+++ Extracted records +++

-- ==== Sys2Proof/Machine/Queue.lean ====
section
/-!
DEFINITION. Sys2Proof/Machine/Queue.lean: the admission of graphs (06 R119) and the queues (05): commands, tail observation, entries,
admission by the Marionettes, completion.
-/

namespace Sys2Proof.Machine

/-! ### Admission of a graph (06 R117, R119) -/

/-- The node that a record of 128 bytes holds. -/
def Node.ofCode (x : Nat) : Node :=
  let f := fun (at' n : Nat) => x / 2 ^ at' % 2 ^ n
  { kind := f 0 4, state := 0, policy := f 8 2, idem := f 10 1 == 1, early := f 11 1 == 1, nvar := f 12 2, vsel := f 14 2,
    rbudget := f 16 4, rused := 0, status := 0, fdom := f 32 8, prio := f 40 3, povr := f 43 1 == 1, toksent := false,
    walked := false, need := f 64 16, haveTok := 0, succs := [], payload := BitVec.ofNat 64 (f 320 64),
    vars := Vector.ofFn fun k => BitVec.ofNat 64 (f (384 + 64 * k.val) 64),
    times := Vector.ofFn fun k => f (640 + 32 * k.val) 32, lseq := BitVec.ofNat 64 (f 768 64), tFire := f 832 64,
    wlink := 0xFFFF, cores := f 976 8, accs := f 984 16, readyClk := 0, raised := 0, waited := 0, limit := 0, grid := none,
    child := none, engine := none, ending := none, starting := none, work := Vector.replicate 4 0, watchPa := 0 }

/-- NSUCC, NOVF and OVF of a record. -/
def recordLists (x : Nat) : Nat × Nat × Nat := (x / 2 ^ 96 % 16, x / 2 ^ 100 % 2 ^ 16, x / 2 ^ 256 % 2 ^ 64)

/-- The inline successors of a record. -/
def inlineSuccs (x : Nat) : List Nat := (List.range (recordLists x).1).map fun k => x / 2 ^ (128 + 16 * k) % 2 ^ 16

/-- The reads of the records of a graph and then of their overflow lists: what they give, in order. -/
inductive Records where
  | ok (nodes : List Node) (s : State)
  | refused (s : State)
  | wait (s : State)

/-- The records of n nodes from an address on. -/
def State.readRecords (s : State) (c va : Nat) : Nat → Records
  | 0 => .ok [] s
  | n + 1 =>
    match s.ctxRead c va 128 with
    | .fault _ s => .refused s
    | .wait s => .wait s
    | .ok x s =>
      let l := recordLists x
      if 8 < l.1 then .refused s
      else if l.2.1 ≠ 0 ∧ l.2.2 % 2 ≠ 0 then .refused s
      else
        match s.ctxReads c ((List.range l.2.1).map fun k => ((l.2.2 + 2 * k) % 2 ^ 64, 2)) with
        | .fault _ s => .refused s
        | .wait s => .wait s
        | .ok os s =>
          match s.readRecords c (va + 128) n with
          | .ok ns s => .ok ({ Node.ofCode x with succs := inlineSuccs x ++ os } :: ns) s
          | r => r

/-- A node that R119 refuses, in a graph of some nodes and in-degrees. -/
def Node.refused (x : Node) (count indeg : Nat) (pin : Bool) : Bool :=
  x.kind == 0 || decide (8 ≤ x.kind) || x.policy == 0 || x.succs.any (fun k => decide (count ≤ k)) || x.need != indeg ||
  (x.kind == 1 && (((List.range (x.nvar + 1)).any fun k => vget x.vars k 0 == 0) || (pin && decide (x.nvar < x.vsel))))

/-- The least of budgets, zeros aside; the default where every one is zero (R117). -/
def leastBudget (bs : List Nat) (default : Nat) : Nat :=
  match bs.filter fun b => b != 0 with
  | [] => default
  | b :: r => r.foldl min b

/-- The outcome of an admission. -/
inductive Admission where
  | ok (g : Nat) (s : State)
  | refused (s : State)
  | wait (s : State)

/-- The graph that a header of 40 bytes at an address describes, with what it inherits (R117). -/
def State.newGraph (s : State) (h c va die : Nat) (queue : Option Nat) (parent : Option (Nat × Nat)) (nodes : List Node) :
    Graph :=
  let f := fun (at' n : Nat) => h / 2 ^ at' % 2 ^ n
  let up := parent.bind fun p => (amGet s.graphs p.1).bind fun x => (x.nodes[p.2]?).map fun y => (x, y)
  let prio := match up with
    | some (x, y) => if f 11 1 = 1 then x.nodePrio y else f 8 3
    | none => f 8 3
  let fdom := if f 24 8 ≠ 0 then f 24 8 else match up with
    | some (x, y) => x.nodeFdom y
    | none => 0
  let cores := match up with
    | some (x, y) => leastBudget [f 144 8, y.cores, x.cores] Config.cores
    | none => leastBudget [f 144 8] Config.cores
  let accs := match up with
    | some (x, y) => leastBudget [f 152 16, y.accs, x.accs] (Config.cores * Config.accSlots)
    | none => leastBudget [f 152 16] (Config.cores * Config.accSlots)
  { va := BitVec.ofNat 64 va, ctx := c, die := die, queue := queue, parent := parent,
    depth := match up with
      | some (x, _) => x.depth + 1
      | none => 1
    prio := prio, fdom := fdom, cores := cores, accs := accs,
    regions := match up with
      | some (x, _) => x.regions
      | none => []
    nodesVa := BitVec.ofNat 64 (f 64 64), state := 1, completion := BitVec.ofNat 64 (f 192 64), failed := 0xFFFF,
    whead := 0xFFFF, wtail := 0xFFFF, wact := false, visitClk := 0, halts := [], halted := false, cancelled := false,
    admitted := s.clk.toNat,
    compl := ((queue.bind fun q => (s.queue q).entry).map fun e => e.2.1).getD 0,
    cval := ((queue.bind fun q => (s.queue q).entry).map fun e => e.2.2).getD 0, told := false, nodes := nodes }

/-- The dynamic fields of an accepted graph written (R119): every node's, then the header's. -/
def State.writeAdmitted (s : State) (x : Graph) (gseq : BitVec 64) : State :=
  let s := (List.range x.nodes.length).foldl (fun s n =>
    match x.nodes[n]? with
    | none => s
    | some y =>
      let va := x.nodeVa n
      let s := s.marWrite x.ctx va nodeMask0 y.word0
      let s := s.marWrite x.ctx (va + 8) nodeMask8 0
      s.marWrite x.ctx (va + 0x78) nodeMask78 0xFFFF) s
  let h := x.va.toNat
  let s := s.marWrite x.ctx h (headerRsv ||| 0xFFFF000000FF) (x.word0 0)
  let s := s.marWrite x.ctx (h + 0x20) (BitVec.allOnes 64) x.walkWord
  let s := s.marWrite x.ctx (h + 0x28) (BitVec.allOnes 64) gseq
  s.marWrite x.ctx (h + 0x30) (BitVec.allOnes 64) s.clk

/-- The die of the Marionette that admits a graph: the one that homes its header (R110); `some none` where GRAPH is misaligned
or does not translate, `none` where the access waits. -/
def State.graphDie (s : State) (c va : Nat) : Option (Option Nat) :=
  if va % 256 ≠ 0 then some none
  else
    match s.walkCheck c va .read true with
    | .ok pa => if va < 2 ^ 57 then some (some (s.homeDie pa)) else some none
    | .migrating _ => none
    | _ => some none

/-- A translation of GRAPH performed: one that finds the page's lease ended writes REVOKED (18 R350, R358). -/
def State.graphTouched (s : State) (c va : Nat) : State := if va % 256 = 0 ∧ va < 2 ^ 57 then (s.direct c va .read true).2 else s

/-- A graph's header and records checked and the graph admitted (R119). -/
def State.admitGraph (s : State) (c va die : Nat) (queue : Option Nat) (parent : Option (Nat × Nat)) : Admission :=
  if va % 256 ≠ 0 then .refused s
  else if s.recWaits c then .wait s
  else
    match s.ctxRead c va 40 with
    | .fault _ s => .refused s
    | .wait s => .wait s
    | .ok h s =>
      let f := fun (at' n : Nat) => h / 2 ^ at' % 2 ^ n
      if f 0 4 = 1 ∨ f 0 4 = 2 ∨ f 16 8 ≠ c ∨ f 128 16 = 0 ∨ f 64 64 % 128 ≠ 0 then .refused s
      else
        match s.readRecords c (f 64 64) (f 128 16) with
        | .refused s => .refused s
        | .wait s => .wait s
        | .ok nodes s =>
          let all := (nodes.map fun x => x.succs).flatten
          let count := f 128 16
          if (nodes.zip (List.range count)).any fun xn => xn.1.refused count (all.filter fun k => k == xn.2).length (s.ctx c).pinVariant
          then .refused s
          else
            let nodes := nodes.map fun x =>
              { x with state := if x.need = 0 then nReady else nWaiting, readyClk := s.clk.toNat }
            let x := s.newGraph h c va die queue parent nodes
            let (gseq, s) := s.partDone.nextLseq
            let (g, s) := s.fresh
            let x := { x with regions := g :: x.regions }
            .ok g ({ s with graphs := amSet s.graphs g x }.writeAdmitted x gseq)

/-! ### The header (05 R104) -/

/-- STATE of a queue as a code (R104). -/
def QState.code : QState → Nat
  | .closed => 0 | .idle => 1 | .watching => 2 | .active => 3 | .draining => 4 | .paused => 5 | .faulted => 6

/-- The word of FCODE and DLIMIT. -/
def Queue.word28 (x : Queue) : BitVec 64 := BitVec.ofNat 64 (x.fcode.toNat + x.dlimit.toNat * 2 ^ 8)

+++

# Exercise description
Among the records above, extract exactly the lines from the line with "match x.nodes[n]? with" to the line with "let s := s.marWrite x.ctx (h + 0x20)", both lines included, and leave out the rest.

# Written response
    match x.nodes[n]? with
    | none => s
    | some y =>
      let va := x.nodeVa n
      let s := s.marWrite x.ctx va nodeMask0 y.word0
      let s := s.marWrite x.ctx (va + 8) nodeMask8 0
      s.marWrite x.ctx (va + 0x78) nodeMask78 0xFFFF) s
  let h := x.va.toNat
  let s := s.marWrite x.ctx h (headerRsv ||| 0xFFFF000000FF) (x.word0 0)
  let s := s.marWrite x.ctx (h + 0x20) (BitVec.allOnes 64) x.walkWord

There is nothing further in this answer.